The event, which is free and open to the public, is set for 7 p.m. Tuesday, Sept. 17, at the Brad D. Smith Foundation Hall.

Brunsman’s lecture, titled “Neither to Stretch, nor Relax: George Washington, Executive Power, and the Constitution,” will explore George Washington as a constitutional thinker and practitioner. As Brunsman points out, Washington not only played a vital role in the drafting of the constitution by serving as the president of the Constitutional Convention in Philadelphia and as the country’s first president, he also defined how the executive would function. As president, he faced many difficult decisions concerning executive power and how it should be used.

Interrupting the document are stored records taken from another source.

/-! ## The owner of the plant table and of the counters (R118, R177) -/

theorem storeEntry_unitEntry {i : Nat} {data : List Byte} (h1 : 1 ≤ i) (h8 : i ≤ 8) :
    s.storeEntry .plant i data = (parseUnitEntry data).map fun e =>
      { s with plan := { s.plan with unitEntries := s.plan.unitEntries.setIfInBounds (i - 1) e } } :=
  (if_neg (by omega)).trans (if_pos h8)

theorem storeEntry_waterwayEntry {i : Nat} {data : List Byte} (h9 : 9 ≤ i) :
    s.storeEntry .plant i data = (parseWaterwayEntry data).map fun e =>
      { s with plan := { s.plan with waterwayEntries := s.plan.waterwayEntries.setIfInBounds (i - 9) e } } :=
  (if_neg (by omega)).trans (if_neg (by omega))

theorem entryBytes_unitEntry {i : Nat} (h1 : 1 ≤ i) (h8 : i ≤ 8) :
    s.entryBytes .plant i = (s.plan.unitEntries[i - 1]?.map unitEntryBytes).getD [] :=
  (if_neg (by omega)).trans (if_pos h8)

theorem entryBytes_waterwayEntry {i : Nat} (h9 : 9 ≤ i) :
    s.entryBytes .plant i = (s.plan.waterwayEntries[i - 9]?.map waterwayEntryBytes).getD [] :=
  (if_neg (by omega)).trans (if_neg (by omega))

theorem storeEntry_control {u : UnitNo} {data : List Byte} :
    s.storeEntry .counterControl u.val data = (parseControl data).map fun c => s.writeControl u c := dif_pos u.isLt

theorem entryBytes_control (u : UnitNo) : s.entryBytes .counterControl u.val = controlBytes (s.dutyOf u) := by
  have hget : s.duty[u.val]? = some (s.dutyOf u) := Vector.getElem?_eq_getElem u.isLt
  refine (if_neg (by omega)).trans ?_
  rw [hget]
  rfl

theorem storeEntry_counter {u : UnitNo} {n : CounterNo} {i : Nat} {data : List Byte} (hi : i = u.val * 4 + n.val) :
    s.storeEntry .counterValues i data = (parseValue data).map fun v => s.writeCounter u n v := by
  have h32 : i < 32 := by omega
  refine (dif_pos h32).trans ?_
  rw [counterAt_eq (k := ⟨i, h32⟩) hi]

theorem entryBytes_counter {u : UnitNo} {n : CounterNo} {i : Nat} (hi : i = u.val * 4 + n.val) :
    s.entryBytes .counterValues i = wordBytes (s.dutyOf u).value[n.val] := by
  have hu : i / 4 = u.val := by omega
  have hn : i % 4 = n.val := by omega
  have hget : s.duty[u.val]? = some (s.dutyOf u) := Vector.getElem?_eq_getElem u.isLt
  have hval : (s.dutyOf u).value[n.val]? = some (s.dutyOf u).value[n.val] := Vector.getElem?_eq_getElem n.isLt
  show s.counterBytesAt i = _
  unfold counterBytesAt
  rw [hu, hn, hget]
  dsimp only
  rw [hval]
  rfl

/-- A changed EVENT starts its accumulator over; an unchanged one keeps it (R177). -/
theorem accumulator_controlled (d : Duty) (c : Control) (n : CounterNo) :
    (controlled d c).accumulator[n.val] = if d.event[n.val] = c.event[n.val] then d.accumulator[n.val] else 0 := by
  fin_cases n <;> rfl

end State

/-! ## The commands -/

section

variable {h : RequestHead} {data : List Byte} {s : State} {t : Table}

theorem exec_writeTable (hs : s.TakesRequests) (hd : data.length ≤ 60) :
    exec (.writeTable h data) s = .next (State.answer h.tag 4 h.index
      ((s.heard .plant h.src).writeTable { table := h.table, index := h.index, data := data })) :=
  congrArg Host.Outcome.next (takeRequest_answered hs hd (by decide))

/-- A write that passes the checks before the owner's: DATA that spells no entry is BAD_VALUE, and the entry that it
spells is stored and read back. -/
theorem exec_writeTable_owner {α : Type} {parse : List Byte → Option α} {put : α → State} (hs : s.TakesRequests)
    (hd : data.length ≤ 60) (ht : tableOf h.table = some t) (hp : t.isPlan = true → s.dispatcher = .unplanned)
    (hi : h.index.toNat < t.writeCount)
    (hstore : (s.heard .plant h.src).storeEntry t h.index.toNat data = (parse data).map put) :
    (parse data = none →
      exec (.writeTable h data) s = .next ((s.heard .plant h.src).replied h 4 .badValue [])) ∧
    ∀ e, parse data = some e →
      exec (.writeTable h data) s = .next ((put e).replied h 4 .ok ((put e).entryBytes t h.index.toNat)) := by
  have hp0 : t.isPlan = true → (s.heard .plant h.src).dispatcher = .unplanned := fun hplan =>
    (State.heard_dispatcher _ _).trans (hp hplan)
  rw [exec_writeTable hs hd]
  refine ⟨fun hn => ?_, fun e he => ?_⟩
  · rw [State.writeTable_badValue ht hp0 hi (hstore.trans (by rw [hn]; rfl))]
    rfl
  · rw [State.writeTable_ok ht hp0 hi (hstore.trans (by rw [he]; rfl))]
    rfl

/-- Such a write answers with the bytes as now stored. -/
theorem exec_writeTable_stored {α : Type} {parse : List Byte → Option α} {put : α → State} {bytes : α → List Byte}
    (hs : s.TakesRequests) (hd : data.length ≤ 60) (ht : tableOf h.table = some t)
    (hp : t.isPlan = true → s.dispatcher = .unplanned) (hi : h.index.toNat < t.writeCount)
    (hstore : (s.heard .plant h.src).storeEntry t h.index.toNat data = (parse data).map put)
    (hbytes : ∀ e, parse data = some e → (put e).entryBytes t h.index.toNat = bytes e) :
    (parse data = none →
      exec (.writeTable h data) s = .next ((s.heard .plant h.src).replied h 4 .badValue [])) ∧
    ∀ e, parse data = some e → exec (.writeTable h data) s = .next ((put e).replied h 4 .ok (bytes e)) := by
  obtain ⟨hnone, hsome⟩ := exec_writeTable_owner hs hd ht hp hi hstore
  exact ⟨hnone, fun e he => hbytes e he ▸ hsome e he⟩

end

/-- Settles O45: one lemma for every owner (`exec_writeTable_stored`), with what each table's bytes spell. -/
theorem writeTableReplacesOneEntry : Obligations.WriteTableReplacesOneEntry := by
  refine ⟨fun h data s hs hlen => ?checks, fun h data s hs hlen => ?owners, fun h data s hs hlen htable hi hbad => ?range,
    fun h e0 e1 e2 e3 enable notify fo u s hs htable hi => ?control⟩
  case checks =>
    intro answered
    have hexec : ∀ {a : State × Reply},
        (s.heard .plant h.src).writeTable { table := h.table, index := h.index, data := data } = a →
          exec (.writeTable h data) s = .next (State.answer h.tag 4 h.index a) := fun ha => ha ▸ exec_writeTable hs hlen
    have hdisp : (s.heard .plant h.src).dispatcher = s.dispatcher := State.heard_dispatcher _ _
    refine ⟨fun hn => hexec (State.writeTable_noSuchTable fun t ht => writeCount_of_not_mem hn ht),
      fun h1 h6 hd => ?_, fun table entries hmem htable hplan hi => ?_⟩
    · obtain ⟨t, ht, hw, hp⟩ := tableOf_plan h1 h6
      exact hexec (State.writeTable_planLocked ht hw hp (hdisp ▸ hd))
    · obtain ⟨t, ht, rfl, hw, hp⟩ := tableOf_writable hmem htable
      refine hexec (State.writeTable_badIndex ht hw (fun hlocked => ?_) hi)
      rcases hplan with h6 | hd
      · rw [hp, decide_eq_true_eq] at hlocked
        omega
      · exact hdisp.trans hd
  case owners =>
    intro s0 i bad storedAs stored
    have hplan : s0.plan = s.plan := State.heard_plan _ _
    have table : ∀ {b : Byte} {t : Table}, h.table = b → tableOf b = some t → tableOf h.table = some t :=
      fun hb ht => hb ▸ ht
    refine ⟨fun hd => ⟨fun hb h1 h8 => ?unitEntry, fun hb h9 h10 => ?waterwayEntry, fun hb hi => ?route,
      fun hb hi => ?phase, fun hb hi => ?recognition, fun hb hi => ?pool, fun hb hi => ?reserve⟩,
      fun hb hi => ?matching, fun hb hi => ?guard, fun hb hi => ?schedule, fun hb u n hi => ?counter⟩
    case unitEntry =>
      exact exec_writeTable_stored hs hlen (table hb rfl) (fun _ => hd) (show i < 11 by omega)
        ((State.storeEntry_unitEntry h1 h8).trans (hplan ▸ rfl)) fun e _ =>
          (State.entryBytes_unitEntry h1 h8).trans (read_replaced _ e unitEntryBytes (by omega))
    case waterwayEntry =>
      exact exec_writeTable_stored hs hlen (table hb rfl) (fun _ => hd) (show i < 11 by omega)
        ((State.storeEntry_waterwayEntry h9).trans (hplan ▸ rfl)) fun e _ =>
          (State.entryBytes_waterwayEntry h9).trans (read_replaced _ e waterwayEntryBytes (by omega))
    case route =>
      exact exec_writeTable_stored hs hlen (table hb rfl) (fun _ => hd) (show i < 32 by omega) (hplan ▸ rfl)
        fun e he => (read_replaced _ e routeBytes (by omega)).trans (parseRoute_eq_some_iff.mp he).1.symm
    case phase =>
      exact exec_writeTable_stored hs hlen (table hb rfl) (fun _ => hd) (show i < 128 by omega) (hplan ▸ rfl)
        fun e he => (read_replaced _ e phaseBytes (by omega)).trans (parsePhase_eq_some_iff.mp he).1.symm
    case recognition =>
      exact exec_writeTable_stored hs hlen (table hb rfl) (fun _ => hd) (show i < 12 by omega) (hplan ▸ rfl)
        fun e he => (read_replaced _ e recognitionBytes (by omega)).trans (parseRecognition_eq_some_iff.mp he).symm
    case pool =>
      exact exec_writeTable_stored hs hlen (table hb rfl) (fun _ => hd) (show i < 4 by omega) (hplan ▸ rfl)
        fun e he => (read_replaced _ e poolBytes (by omega)).trans (parsePool_eq_some_iff.mp he).symm
    case reserve =>
      exact exec_writeTable_stored hs hlen (table hb rfl) (fun _ => hd) (show i < 16 by omega) (hplan ▸ rfl)
        fun e he => (read_replaced _ e reserveBytes (by omega)).trans (parseReserve_eq_some_iff.mp he).1.symm
    case matching =>
      have hmatch : s0.matchTable = s.matchTable := State.heard_matchTable _
      exact exec_writeTable_stored hs hlen (table hb rfl) nofun (show i < 24 by omega) (hmatch ▸ rfl)
        fun e he => (read_replaced _ e matchBytes (by omega)).trans (parseMatch_eq_some_iff.mp he).1.symm
    case guard =>
      have hguard : s0.guardTable = s.guardTable := State.heard_guardTable _
      exact exec_writeTable_stored hs hlen (table hb rfl) nofun (show i < 16 by omega) (hguard ▸ rfl)
        fun e he => (read_replaced _ e guardBytes (by omega)).trans (parseGuard_eq_some_iff.mp he).symm
    case schedule =>
      have hschedule : s0.schedule = s.schedule := State.heard_plant_schedule _
      refine exec_writeTable_stored hs hlen (table hb rfl) nofun (show i < 256 by omega) (hschedule ▸ rfl)
        fun e he => ?_
      exact (if_neg (show ¬ i = 256 by omega)).trans
        ((read_replaced _ e rowBytes (by omega)).trans (parseRow_eq_some_iff.mp he).1.symm)
    case counter =>
      obtain ⟨hnone, hsome⟩ := exec_writeTable_stored (bytes := fun _ => data) hs hlen
        (table hb rfl) nofun (show i < 32 by omega) (State.storeEntry_counter hi) fun v hv => by
          rw [State.entryBytes_counter hi, State.writeCounter, State.dutyOf_updDuty_self, Vector.getElem_set_self,
            parseValue_eq_some_iff.mp hv]
      exact ⟨fun hl => hnone (parseValue_badLength hl), fun v hv => hsome v (parseValue_eq_some_iff.mpr hv)⟩
  case range =>
    have hnone : parseControl data = none := by
      refine Option.eq_none_iff_forall_ne_some.mpr fun c hc => ?_
      obtain ⟨hl, hfields, h6⟩ := exists_parseControl_iff.mp ⟨c, hc⟩
      rcases hbad with hl' | ⟨k, hk, hk'⟩ | h4' | h5' | h6'
      · exact hl' hl
      · exact absurd (hfields k (by omega)) (Nat.not_le.mpr hk')
      · exact absurd (hfields 4 (by decide)) (Nat.not_le.mpr h4')
      · exact absurd (hfields 5 (by decide)) (Nat.not_le.mpr h5')
      · exact absurd h6 (Nat.not_le.mpr h6')
    have hu : h.index.toNat = (⟨h.index.toNat, by omega⟩ : UnitNo).val := rfl
    exact (exec_writeTable_owner (t := .counterControl) hs hlen (htable ▸ rfl) nofun (show h.index.toNat < 8 by omega)
      (hu ▸ State.storeEntry_control)).1 hnone
  case control =>
    intro data d
    set c : Control := { event := #v[e0, e1, e2, e3], enable := enable, notify := notify, freezeOnOverflow := fo } with hc
    have hparse : parseControl data = some c := parseControl_eq_some_iff.mpr rfl
    have hd : ((s.heard .plant h.src).writeControl u c).dutyOf u = State.controlled d c := by
      rw [State.writeControl, State.dutyOf_updDuty_self, State.dutyOf_heard]
    refine ⟨(s.heard .plant h.src).writeControl u c, ?_, State.updDuty_const _, ?_, ?_⟩
    · refine (exec_writeTable_stored (t := .counterControl) (bytes := fun c => controlBytes (State.controlled d c)) hs (by simp [data])
        (htable ▸ rfl) nofun (show h.index.toNat < 8 by omega) (hi ▸ State.storeEntry_control) fun c' hc' => ?_).2 c hparse
      obtain rfl : c = c' := Option.some.inj (hparse.symm.trans hc')
      rw [hi, State.entryBytes_control, hd]
    · rw [hd]
      rfl
    · intro n
      rw [hd]
      exact State.accumulator_controlled d c n

end Sys2Proof.Machine
end


section
/-!
PROOFS. Chapters 1, 5 and 10: a write of the station entry moves units and waterways into service and out of it (R2,
R106, R118).
-/

namespace Sys2Proof.Machine

namespace State

variable {s : State} {u : UnitNo} {w : WaterwayNo} {old new : Byte}

/-! ## A unit and a waterway by the counts (R2, R106) -/

theorem unitAfterCount_stays (h : u.val < old.toNat ↔ u.val < new.toNat) : s.unitAfterCount old new u = s.unit u := by
  unfold unitAfterCount
  simp only [h]
  cases decide (u.val < new.toNat) <;> rfl

theorem unitAfterCount_leaves (ho : u.val < old.toNat) (hn : ¬ u.val < new.toNat) :
    s.unitAfterCount old new u = UnitRecord.powerOn (hasUnit s.lines.trip u) none none := by
  unfold unitAfterCount
  simp only [decide_eq_true ho, decide_eq_false hn]
  rfl

theorem unitAfterCount_enters (ho : ¬ u.val < old.toNat) (hn : u.val < new.toNat) :
    s.unitAfterCount old new u =
      UnitRecord.powerOn (hasUnit s.lines.trip u) (some (s.inTenths s.plan.unitEntries[u.val].unitSilence))
        (debounceFrom s.now (hasUnit s.lines.out u) 100) := by
  unfold unitAfterCount
  simp only [decide_eq_true hn, decide_eq_false ho]
  rfl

“I am very excited about this lecture as issues related to executive power and how broad it should be are constantly part of our political discourse and subject to constitutional dispute,” said Patricia Proctor, director of the Simon Perry Center for Constitutional Democracy, which sponsors the lecture series. “Dr. Brunsman can bring to life the perspective of our first president, who held strong views regarding the Constitution and how the executive should be defined. I look forward to hearing this issue discussed in historical context, to thinking about how the history impacts our world today, and considering what Washington has to teach us on the topic.”

Brunsman is chair of the History Department at George Washington University, where his courses include “George Washington and His World,” taught annually at the Mount Vernon estate. He is the author of the award-winning book, “The Evil Necessity: British Naval Impressment in the Eighteenth-Century Atlantic World” (2013), and co-author of a leading college and Advanced Placement U.S. History textbook, “Liberty, Equality, Power: A History of the American People” (2016, 2020) as well as the e-books “Leading Change: George Washington and Establishing the Presidency” (2017) and “George Washington and the Establishment of the Federal Government” (2020),among other publications. He has won awards for teaching excellence and has been inducted into the George Washington University Academy of Distinguished Teachers. He was also selected to the College Board Advanced Placement U.S. History Development Committee, where he served as higher education chair from 2021 to 2023.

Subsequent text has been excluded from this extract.